# Cinemax deal Dish doesn't want you to know about



## nneptune (Mar 30, 2006)

If you go paperless billing and auto pay, you will get 2 years of Cinemax for a penny a year until 2010! I just called a CSR, and sure enough, it's true! I urge all of you to make a quick call to DISH and get your (basically) free movie package from them!!!
I'm not kidding. It's running right now on my 622. They don't advertise it, but they know about it...even the CSRs in India!!!


----------



## Stewart Vernon (Jan 7, 2005)

Already a thread about this:

http://www.dbstalk.com/showthread.php?t=112991

But on the subject, I wouldn't classify this as a deal that "Dish doesn't want you to know about". Lots of places have unannounced deals that you have to ask for... it's a surprise bonus, not something shady.


----------



## nneptune (Mar 30, 2006)

HDMe said:


> Already a thread about this:
> 
> http://www.dbstalk.com/showthread.php?t=112991
> 
> But on the subject, I wouldn't classify this as a deal that "Dish doesn't want you to know about". Lots of places have unannounced deals that you have to ask for... it's a surprise bonus, not something shady.
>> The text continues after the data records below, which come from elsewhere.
-- ==== Sys2Proof/Safety.lean ====
section
/-! DEFINITION. What claims speak of: the state invariant `INV` (R26), the validity of emitted frames (R66), and the
terms of the re-alignment guarantee (R85). -/

namespace Sys2Proof.Machine

/-- `INV(s)` on the phase (R26). -/
abbrev Phase.Inv : Phase → Prop
  | .hunt mi => mi.val ≤ 3
  | .len => True
  | .body n acc => (1 ≤ n.toNat ∧ n.toNat ≤ 254) ∧ acc.length ≤ n.toNat

/-- `INV(s)` (R26). -/
abbrev State.Inv (s : State) : Prop := s.phase.Inv

/-- An event that carries a frame carries a valid one (R66). -/
abbrev RxEvent.Valid : RxEvent → Prop
  | .frameOut f => f.Valid
  | .resyncBadLength _ => True
  | .resyncBadChecksum _ _ _ => True

/-- Every event emitted so far is valid (R66). -/
def State.EventsValid (s : State) : Prop := (∀ e ∈ s.ev, e.Valid) ∧ ∀ e ∈ s.rxStream, e.Valid

/-- The pattern occurs nowhere in `w`: no prefix of `w` ends with the four pattern bytes (R85). -/
abbrev PatternFree (P : SyncPattern) (w : List Byte) : Prop := ∀ j, j ≤ w.length → ¬ P.toList <:+ w.take j

/-- `k` is the length of the longest suffix of `w` that is a proper prefix of the pattern (R85). -/
abbrev LongestMatch (P : SyncPattern) (w : List Byte) (k : Nat) : Prop :=
  (k ≤ 3 ∧ P.toList.take k <:+ w) ∧ ∀ m, m ≤ 3 → P.toList.take m <:+ w → m ≤ k

/-- The operation transmits or builds or classifies; it is neither `RXB` nor `RST` (R47, R104, R115). -/
def onTransmitSide : Instr → Bool
  | .rxb _ => false
  | .txf _ _ => true
  | .txr _ => true
  | .rst => false
  | .cre _ _ _ _ _ _ _ _ => true
  | .chg _ _ _ _ _ _ => true
  | .drw _ _ => true
  | .clr _ _ => true
  | .cls _ => true

end Sys2Proof.Machine
end

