-- ==== Sys2Proof/Tests/Slice0.lean ====
section
/-! SUPPORT. Tests: the well-formedness smoke, words written out from the encoding of R68, test vectors of section 95 of
the spec (each named in its comment), and for every statement with hypotheses a witness that meets them all. -/

namespace Sys2Proof.Tests

open Sys2Proof.Machine

/-- The illustrative configuration of the spec's vectors (92 D1, R119); not a claim about the device. -/
def cfg : Config where
  syncPattern := #v[0xA5, 0x5A, 0xC3, 0x3C]
  staySynced := false
  errCodeOffset := 0
  codeInvalidCommand := 0x01
  codeInvalidArgs := 0x02
  creResA := 0x00
  creResFlag := 0x00
  creResB := 0x00
  xByteOrder := .hiFirst
  changeLayoutPoints :=
    [(⟨0x05, 0x01, 0x02, 0x01, 0x00, [0x41]⟩, [0x05, 0x01, 0x41]),
      (⟨0x06, 0, 0, 0, 0, []⟩, List.replicate 252 0), (⟨0x07, 0, 0, 0, 0, []⟩, List.replicate 253 0)]
  rawMax := 0

/-- The reset state with that configuration, in the given phase. -/
def inPhase (phase : Phase) : State := { State.reset with cfg := cfg, phase := phase }

/-- The next state of an outcome, as an option. -/
def nextOf : Host.Outcome State Fault Refusal → Option State
  | .next t => some t
  | .fault _ => none
  | .refused _ => none

/-! ### Well-formedness: an ill-formed term for each check (R9, R66, R69, R132) -/

theorem test_cls_admits_valid_frame : (Instr.cls ⟨3, 0xFE, some 0, [0x33], 0x34⟩).wellFormed = true := by decide
theorem test_cls_refuses_length_zero : (Instr.cls ⟨0, 0, some 0, [], 0⟩).wellFormed = false := by decide
theorem test_cls_refuses_length_255 :
    (Instr.cls ⟨0xFF, 0, some 0, List.replicate 253 0, 0xFF⟩).wellFormed = false := by decide +kernel
theorem test_cls_refuses_missing_pad : (Instr.cls ⟨2, 0xFF, none, [], 0x01⟩).wellFormed = false := by decide
theorem test_cls_refuses_pad_of_minimal_frame : (Instr.cls ⟨1, 0x9F, some 0, [], 0xA0⟩).wellFormed = false := by decide
theorem test_cls_refuses_wrong_payload_length : (Instr.cls ⟨3, 0xFF, some 0, [], 0x02⟩).wellFormed = false := by decide
theorem test_cls_refuses_wrong_checksum : (Instr.cls ⟨2, 0xFF, some 0, [], 0x02⟩).wellFormed = false := by decide
theorem test_wfSync_refuses_doubled_first_byte : ¬ WfSync #v[0xAA, 0xAA, 0xB0, 0xC0] := by decide
theorem test_wfSync_refuses_first_byte_third : ¬ WfSync #v[0xAA, 0xB0, 0xAA, 0xC0] := by decide
theorem test_wfCodes_refuses_equal_codes : ¬ { cfg with codeInvalidArgs := 0x33 }.WfCodes := by decide

/-! ### Decoding: words written out from R68, operation word lowest, then the lanes (note 4) -/

theorem test_decode_rxb : decodeTableWord 16 0b10100101_00000000 = some (.rxb 0xA5) := by decide
theorem test_decode_txf : decodeTableWord 16 0b10011111_00000001 = some (.txf 0x9F []) := by decide
theorem test_decode_txf_payload :
    decode { word := 0b00000001, lane0 := 0xFE, bytes := [0x33] } = .ok (.txf 0xFE [0x33]) := rfl
theorem test_decode_txr :
    decode { word := 0b00000010, bytes := [0x02, 0xFF] } = .ok (.txr [0x02, 0xFF]) := rfl
theorem test_decode_rst : decodeTableWord 8 0b00000011 = some .rst := by decide
theorem test_decode_cre : decodeTableWord 72 0x00_40_10_01_02_03_02_01_08
    = some (.cre 0x01 0x02 0x03 0x0102 0x10 0x40 0x00 []) := by decide
theorem test_decode_chg : decodeTableWord 48 0x05_04_03_02_01_09 = some (.chg 0x01 0x02 0x03 0x04 0x05 []) := by decide
theorem test_decode_drw : decodeTableWord 24 0b00000001_00000101_00001010 = some (.drw 0x05 0x01) := by decide
theorem test_decode_clr : decodeTableWord 24 0b11111111_00000101_00001011 = some (.clr 0x05 0xFF) := by decide
theorem test_decode_cls : decode { word := 0b00001100, lane0 := 0xFE, bytes := [0x00, 0x33] }
    = .ok (.cls ⟨0x03, 0xFE, some 0x00, [0x33], 0x34⟩) := rfl
theorem test_decode_reserved : [0x4, 0x5, 0x6, 0x7, 0xD, 0xE, 0xF].map (decodeTableWord 8) = List.replicate 7 none := by
  decide
theorem test_decode_oversized_frame :
    decode { word := 0xC, bytes := List.replicate 254 0 } = .error (.notAFrame 255) := by decide +kernel
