/-- The status of a packet that failed while it was fetched is replied once it may begin. -/
def drainBad : Nat → State → Nat → State
  | 0, s, _ => s
  | n + 1, s, f =>
    match (s.fn f).fetched.find? (fun q => q.bad.isSome && mayBegin s q 1) with
    | some q => match q.bad with
      | some b =>
        let s1 := s.modFn f fun F => { F with
          fetched := F.fetched.filter fun x => x.pkt != q.pkt, reserved := F.reserved + 1 }
        drainBad n (replyQueue s1 f (replyEntry q.pkt.tag q.pkt.seq b.1.toNat b.2.toNat 0)) f
      | none => s
    | none => s

/-- Carries out what a command's effect answered. -/
def conclude (c : Cmd) (p : Packet) (x : State × Rep) : State :=
  match x.2 with
  | .done st dt r bs => replyTo (dropSecond c p x.1) c.buffer p st dt r bs
  | .accept job r =>
    let s1 := x.1.modHub fun H => { H with
      accepted := H.accepted ++ [⟨originOf p, job, false, BitVec.ofNat 128 r⟩] }
    if p.mbox then s1 else
      replyQueue (s1.modFn p.fn.toNat fun F => { F with begun := F.begun.filter (· != p.core) })
        p.fn.toNat (replyEntry p.tag p.seq 1 0 r)
  | .wait => x.1

/-- An authentication failure enters the audit ring and is reported (R433, R435). -/
def noteFail (p : Packet) (f : Fail) (s : State) : State :=
  if f.status = 0x31 then
    evSec (audit s 5 p.part 0 0xC005 f.status f.detail 0) 4 p.part
  else s

/-- One command: it begins, is checked, takes effect and replies, as one step (R287, R295). A command
that does not begin in this state leaves the state unchanged (log entry 4). `params` and `state` are the
chapter's checks of steps 8 and 10 to 11, and `eff` the effect. -/
def Cmd.run (c : Cmd) (p : Packet) (s : State) (params state : List (Option Fail))
    (eff : State → State × Rep) : Host.Outcome State Fault Refusal :=
  if begins c p s then
    let s1 := takePacket c p s
    let s2 := match allChecks c p s params state with
      | some f => conclude c p (noteFail p f s1, .fail f)
      | none => conclude c p (eff s1)
    ok (drainBad 16 s2 p.fn.toNat)
  else .next s

/-- Ends every accepted command that waits for a piece of work (R286). -/
def finishJob (s : State) (j : Job) (status detail extra : Nat) : State :=
  ((s.hub.accepted.filter (·.job == j)).map (·.origin)).foldl
    (fun s o => finish s o status detail extra) s

end Sys2Proof.Machine
end

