/-! ### The configuration block (R133) -/

abbrev RunCfg : Type := BitVec 512
def RunCfg.src (c : RunCfg) : Nat := fld c 0 2
def RunCfg.stopFull (c : RunCfg) : Bool := bit c 2
def RunCfg.nDir (c : RunCfg) : Nat := 2 ^ fld c 3 5
def RunCfg.maskEn (c : RunCfg) : Bool := bit c 8
def RunCfg.maskStop (c : RunCfg) : Bool := bit c 9
def RunCfg.maskWord (c : RunCfg) : Nat := fld c 10 3
def RunCfg.pre (c : RunCfg) : Nat := fld c 32 32
def RunCfg.post (c : RunCfg) : Nat := fld c 64 32
def RunCfg.decl (c : RunCfg) : Nat := fld c 96 32
def RunCfg.dirBase (c : RunCfg) : Nat := fld c 128 39
def RunCfg.areaBase (c : RunCfg) : Nat := fld c 192 39
def RunCfg.samp (c : RunCfg) : Nat := fld c 256 32
def RunCfg.recArea (c : RunCfg) : Nat := fld c 288 32
def RunCfg.maskLen (c : RunCfg) : Nat := fld c 320 16 + 1
def RunCfg.maskOff (c : RunCfg) : Int := sgn 32 (fld c 336 32)

/-- The checks of R134. -/
def runCfgOk (c : RunCfg) : Bool :=
  c.src != 3 && decide (fld c 3 5 ≤ 28) && c.dirBase % 72 == 0 && c.areaBase % 72 == 0
  && c.samp % 8 == 0 && (if c.src = 0 then c.samp == 0 else decide (32 ≤ c.samp))
  && c.recArea % 8 == 0 && decide (192 ≤ c.recArea) && decide (-16384 ≤ c.maskOff)
  && zeros c [(13, 19), (167, 25), (231, 25), (368, 144)]

/-- Units of a segment, and where the segment and the entry of a run lie (R137, R143). -/
def RunCfg.segUnits (c : RunCfg) : Nat := 8 + c.samp + c.recArea
def RunCfg.segBase (c : RunCfg) (n : Nat) : Nat := c.areaBase + 9 * (n % c.nDir) * c.segUnits
def RunCfg.sampBase (c : RunCfg) (n : Nat) : Nat := c.segBase n + 72
def RunCfg.recBase (c : RunCfg) (n : Nat) : Nat := c.segBase n + 72 + 9 * c.samp
def RunCfg.entryAddr (c : RunCfg) (n : Nat) : Nat := c.dirBase + 27 * (n % c.nDir)

/-! ### Stores (R146, R153) -/

/-- run_seq of the next run to begin: next_seq, and the runs that have closed but whose entries are still to be
written (R145, R146). -/
def PortRun.openSeq (R : PortRun) : BitVec 36 := R.nextSeq + BitVec.ofNat 36 (R.closing.filter (·.live)).length

/-- The directory is full once the current run closes (R147). -/
def PortRun.fillsDir (R : PortRun) : Bool :=
  RunCfg.stopFull R.cfg && (R.curSeq + 1 - R.relSeq).toNat == RunCfg.nDir R.cfg

/-- The run of an arm or a re-arm begins: valid = 0 to its entry before anything else, and its segment's
rings start at unit 0 (R139, R140, R145, R146). The other bits of that entry are a free value (log entry 609). -/
def beginRun (s : State) (p : Nat) (slot : Slot) : State :=
  let P := s.port p
  let n := P.run.openSeq
  let (v, s0) := s.fresh
  let s1 := s0.setPort p { P with
    trig := { P.trig with firstHunt := slot, stopCause := none }
    run := { P.run with
      curSeq := n, sWr := 0, rWr := 0, exts := [], overAt := none, sampFull := false, recFull := false
      rawForm := false, lastVal := none, refSlot := none, afterGap := false, maskHist := [], maskFail := false
      maskDone := 0, maskIdx := 0, maskTrig := 0, unwritten := none, refused := none, hurt := none } }
  pushStores s1 p [plainStore (RunCfg.entryAddr P.run.cfg n.toNat) 1 n slot
    (bytesOf 27 (put (put (BitVec.ofNat 216 v) 180 1 0) 195 3 0).toNat)]

/-! ### Edge records (R148 to R150) -/

/-- Width of delta in a format (R148). -/
def deltaBits (w : Nat) : Nat := if w = 1 then 53 else if w = 2 then 35 else 64

/-- One edge record (R149): words of the sample, key, delta. -/
def edgeUnits (w : Nat) (ws : List SWord) (key : Bool) (delta : Nat) : List (List Byte) :=
  if w ≤ 2 then [bytesOf 9 (pack (ws.map (fun x => (18, x.toNat)) ++ [(1, b2n key), (deltaBits w, delta)]))]
  else bytesOf 9 (pack [(64, delta), (1, b2n key)]) :: unitsOf (unitBytes ws)

/-- Encoder state along a beat: latest value, reference, pending gap, units so far. -/
structure EdgeEnc where
  last : Option Nat
  ref : Option Slot
  gap : Bool
  units : List (List Byte)
  /-- no stored sample of the beat yet -/
  first : Bool
  /-- latest stored sample, while it stands unwritten -/
  held : Option Slot

/-- The words of a value of `w` words. -/
def valueWords (w v : Nat) : List SWord := (List.range w).map fun k => BitVec.ofNat 18 (v / 2 ^ (18 * k))

/-- The stored sample that is written because the delta of the next one does not fit (R148): key beats recur
every 16 beats, so it stands before a stretch without stored samples, and its record is stored with the sample
after the stretch (DEDUCED, log entry 606). -/
def edgeBefore (w : Nat) (e : EdgeEnc) (a : Slot) : EdgeEnc :=
  match e.ref, e.held, e.last with
  | some r, some u, some v =>
    if 2 ^ deltaBits w ≤ slotsTo r a then
      { e with ref := some u, held := none, units := e.units ++ edgeUnits w (valueWords w v) false (slotsTo r u) }
    else e
  | _, _, _ => e

/-- One sample of a beat, stored or not, in edge form (R148). -/
def edgeSample (w : Nat) (base : Slot) (keyBeat : Bool) (e0 : EdgeEnc) (x : Samp) (stored : Bool) : EdgeEnc :=
  if !stored then { e0 with gap := true }
  else
    let a := base + BitVec.ofNat 64 x.pos
    let v := pack (x.words.map fun q => (18, q.toNat))
    let key0 := keyBeat && e0.first
    let e := if key0 then e0 else edgeBefore w e0 a
    let writes := key0 || e.last != some v || x.words.any (fun q => bit q 17) || e.gap
    if writes then
      let delta := match e.ref with
        | some r => slotsTo r a
        | none => 0
      let key := key0 || e.ref.isNone || decide (2 ^ deltaBits w ≤ delta)
      { last := some v, ref := some a, gap := false, first := false, held := none
        units := e.units ++ edgeUnits w x.words key (if key then x.pos else delta) }
    else { e with first := false, held := some a }

/-! ### Storing a beat (R139 to R142) -/

/-- Beat of the latest key beat at or before a beat (edge mode); the beat itself otherwise. -/
def keyFloor (src : Nat) (first beat : Slot) : Slot :=
  if src = 2 then beat - BitVec.ofNat 64 (slotsTo first beat % 1024) else beat

/-- The first step that the current run may no longer overwrite (R139): that of the trigger's beat, or of its
key beat. -/
def protectedAt (P : Port) (f : BeatExt → Nat) : Option Nat :=
  if P.trig.sl.phase == .runout then
    let b := keyFloor (RunCfg.src P.run.cfg) P.trig.firstHunt (beatSlot P.trig.sl.trig)
    (P.run.exts.find? fun x => notAfter b x.beat).map f
  else none

/-- Newest beat whose units below a step are overwritten. -/
def overwritten (exts : List BeatExt) (f g : BeatExt → Nat) (low : Nat) (old : Option Slot) : Option Slot :=
  (exts.filter fun x => decide (f x < low) && decide (f x < g x)).foldl (fun o x =>
    match o with
    | some a => if notAfter a x.beat then some x.beat else some a
    | none => some x.beat) old

/-- A record as its two units (R77). -/
def recUnits (r : Rec) : List (List Byte) := [bytesOf 9 r.tm.toNat, bytesOf 9 r.body.toNat]

/-- A record clipped to the first HUNT beat; none where it lies before it (R140). -/
def clipRec (s : State) (first : Slot) (r : Rec) : Option Rec :=
  let slot := fbv r.tm 8 64
  if notAfter first slot then some r
  else if fld r.body 0 6 = 1 then
    let cut := slotsTo slot first
    let lost := fld r.body 18 48
    if cut < lost then some ⟨s.tmOf first, put (put r.body 6 6 (s.tmStOf first)) 18 48 (lost - cut)⟩ else none
  else none

/-- What a beat stores. -/
structure BeatData where
  slot : Slot
  units : List (List Byte)
  raw : Bool
  half : Bool
  storeOn : Bool

/-- Writes a beat's sample units and the records of the beat into the run's rings (R139, R140). `recs` are
in record-stream order. -/
def storeBeat (s : State) (p : Nat) (b : BeatData) (recs : List Rec) : State :=
  let P := s.port p
  let R := P.run
  let c : RunCfg := R.cfg
  let n := R.curSeq.toNat
  let sres := if b.units.isEmpty || R.sampFull then none
    else ringStores s (c.sampBase n) c.samp R.sWr b.units 1 0 R.curSeq b.slot
  let sfit := match sres, protectedAt P (·.sOff) with
    | some (_, _, next), some lo => decide (next ≤ lo + c.samp)
    | some _, none => true
    | none, _ => false
  let sampFull := R.sampFull || (!b.units.isEmpty && !sfit)
  let (sst, sOff, sEnd) := match sfit, sres with
    | true, some x => x
    | _, _ => ([], R.sWr, R.sWr)
  let rres := if recs.isEmpty || R.recFull then none
    else ringStores s (c.recBase n) c.recArea R.rWr (recs.flatMap recUnits) 2 0 R.curSeq b.slot
  let rfit := match rres, protectedAt P (·.rOff) with
    | some (_, _, next), some lo => decide (next ≤ lo + c.recArea)
    | some _, none => true
    | none, _ => false
  let recFull := R.recFull || (!recs.isEmpty && !rfit)
  let (rst, rOff, rEnd) := match rfit, rres with
    | true, some x => x
    | _, _ => ([], R.rWr, R.rWr)
  let ext : BeatExt := {
    beat := b.slot, sOff := sOff, sEnd := sEnd, rOff := rOff, rEnd := rEnd, raw := b.raw, half := b.half
    spare := P.onSpare, storeOn := b.storeOn
    recs := if rst.isEmpty then [] else (List.range recs.length).filterMap fun i =>
      (recs[i]?).map fun r => (fbv r.tm 8 64, fld r.body 0 6 == 1, rOff + 2 * i) }
  let over1 := overwritten R.exts (·.sOff) (·.sEnd) (sEnd - c.samp) R.overAt
  let overNow := overwritten R.exts (·.rOff) (·.rEnd) (rEnd - c.recArea) over1
  let old := b.slot - BitVec.ofNat 64 (c.pre + 64 * 17)
  let exts := (R.exts.filter fun x =>
    (P.trig.sl.phase == .runout || notAfter old x.beat || decide (slotsTo P.trig.firstHunt b.slot < c.pre + 64 * 17))
      && !(match overNow with | some o => notAfter x.beat o | none => false)) ++ [ext]
  let kept := RunCfg.src c == 2 && b.raw && !sst.isEmpty
  s.setPort p { P with run := { R with
    fifo := R.fifo ++ sst ++ rst, sWr := sEnd, rWr := rEnd, exts := exts, overAt := overNow
    sampFull := sampFull, recFull := recFull
    fallback := if kept then satInc R.fallback else R.fallback } }

/-! ### The mask test (R156 to R158) -/

/-- The entry of a mask position. -/
def maskEntry (P : Port) (k : Nat) : BitVec 36 := P.run.mask.get 0 k

/-- A position tested on a word: none, or the violation's bound and whether it is above (R156). -/
def maskTest (logic : Bool) (e : BitVec 36) (w : SWord) : Option (BitVec 18 × Bool) :=
  let lo := fbv e 0 18
  let hi := fbv e 18 18
  if logic then (if (w ^^^ lo) &&& hi != 0 then some (lo, false) else none)
  else if w.toInt < lo.toInt then some (lo, false)
  else if hi.toInt < w.toInt then some (hi, true)
  else none

/-- Mask position of a sample, from its distance in samples to the one that covers t (R157). -/
def maskPosOf (c : RunCfg) (d : Int) : Option Nat :=
  let k := d - c.maskOff
  if 0 ≤ k && k < c.maskLen then some k.toNat else none

/-- Tests one sample: slot at which a violation is found, mask position, word. -/
def maskSample (s : State) (p : Nat) (at' : Slot) (k : Nat) (w : SWord) : State :=
  let P := s.port p
  let R := P.run
  let logic := fmtLogic P.fmt.toNat
  match maskTest logic (maskEntry P k) w with
  | none => s.setPort p { P with run := { R with maskDone := R.maskDone + 1 } }
  | some (bound, above) =>
    let s1 := s.setPort p { P with run := { R with
      maskDone := R.maskDone + 1, maskViol := satInc R.maskViol, maskFail := true } }
    if R.maskFail then s1
    else emitRec s1 p at' 9
      (pack [(1, b2n above), (1, b2n logic), (16, k), (18, w.toNat), (18, bound.toNat)])

/-- The samples of a beat, lost or not, are counted: `n` of them (R157; log entry 607). -/
def countSamples (s : State) (p n : Nat) : State :=
  s.modPort p fun P => { P with run := { P.run with maskIdx := P.run.maskIdx + n } }

/-- The mask test over the samples of a beat: those of HUNT are kept, those of a run are tested, up to slot
e; at the trigger the kept ones are tested at t (R157, R158). `tested` says whether a slot lies in the run. -/
def maskBeat (s : State) (p : Nat) (trig : Option Slot) (xs : List (Slot × Nat × SWord))
    (tested : Slot → Bool) : State :=
  let c : RunCfg := (s.port p).run.cfg
  if !c.maskEn then s
  else
    let base := (s.port p).run.maskIdx
    let ys := (List.range xs.length).filterMap fun i => (xs[i]?).map fun x => (x.1, base + i, x.2.2)
    let hist := (s.port p).run.maskHist ++ ys
    let len := match xs with
      | x :: _ => x.2.1
      | [] => 1
    let s1 := match trig with
      | none => s
      | some t =>
        let n := base + t.toNat % 64 / len
        (hist.filter fun x => decide (x.2.1 < n)).foldl (fun s x =>
          match maskPosOf c ((x.2.1 : Int) - n) with
          | some k => maskSample s p t k x.2.2
          | none => s) (s.modPort p fun P => { P with run := { P.run with maskTrig := n } })
    let running := (s.port p).trig.sl.phase == .runout
    let s2 := if !running then s1 else
      ys.foldl (fun s x =>
        let n := (s.port p).run.maskTrig
        if decide (n ≤ x.2.1) && tested x.1 then
          match maskPosOf c ((x.2.1 : Int) - n) with
          | some k => maskSample s p x.1 k x.2.2
          | none => s
        else s) s1
    s2.modPort p fun P => { P with run := { P.run with maskHist := hist.drop (hist.length - 16384) } }

/-! ### Gap markers (R78) -/

/-- Markers of a lost stretch: at most 2^48 - 1 slots each. -/
def gapMarkers (s : State) (p : Nat) (g : GapRun) : State :=
  let lim := 2 ^ 48 - 1
  (List.range ((g.lost + lim - 1) / lim)).foldl (fun s k =>
    emitRec s p (g.start + BitVec.ofNat 64 (k * lim)) 1
      (pack [(4, g.cause.toNat), (1, b2n g.mixed), (1, 0), (48, min lim (g.lost - k * lim))])) s

/-- The slots of a port that is disarmed at `D` are lost from its next beat on, with cause 0x4 (R25). -/
def loseUpTo (s : State) (p : Nat) (D : Slot) : State :=
  let P := s.port p
  if P.trig.sl.phase == .idle || notAfter D P.pos then s
  else s.modPort p fun P => { P with trig := { P.trig with
    gap := addGap P.trig.gap P.pos (slotsTo P.pos D) 4 } }

/-- Ends the lost stretch in progress: its markers enter the record stream. -/
def endGap (s : State) (p : Nat) : State :=
  match (s.port p).trig.gap with
  | none => s
  | some g => gapMarkers (s.modPort p fun P => { P with trig := { P.trig with gap := none } }) p g

/-! ### Closing a run (R135 to R138, R144, R146) -/

/-- Slots from the first HUNT beat of the run to the first slot of its first beat, and pre_short (R135). -/
def runFirst (P : Port) : Nat × Bool :=
  let c : RunCfg := P.run.cfg
  let f := P.trig.firstHunt
  let t := slotsTo f P.trig.sl.trig
  let raw := (t - c.pre) / 64 * 64
  let a := if c.src = 2 then raw / 1024 * 1024 else raw
  let whole := match P.run.overAt with
    | some o => slotsTo f o + 64
    | none => 0
  let whole := if c.src = 2 then (whole + 1023) / 1024 * 1024 else whole
  let F := min (max a whole) (if c.src = 2 then t / 1024 * 1024 else t / 64 * 64)
  (F, decide (t < c.pre) || decide (raw < F))

/-- The last beat of R135, as slots from the first HUNT beat. -/
def runLast (P : Port) : Nat :=
  (slotsTo P.trig.firstHunt P.trig.sl.trig + RunCfg.post P.run.cfg) / 64 * 64

/-- fmt_lo of port_flags (R144). -/
def fmtLo (f : Nat) : Nat := if f < 8 then f - 1 else f - 8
I didn't mean for the thread title to be deceptive, however who would have known about this offer if they didn't stop here to look? It's not like they're advertising it to ANYONE!
So, if anyone out there wants a (basically) free 2 year sub to Cinemax, all you have to do is call and ask for it! It works! I've watched a few movies already, an am anxiously awaiting the night-time "programming" :eek2: 
Everyone enjoy, and Happy Holidays!


----------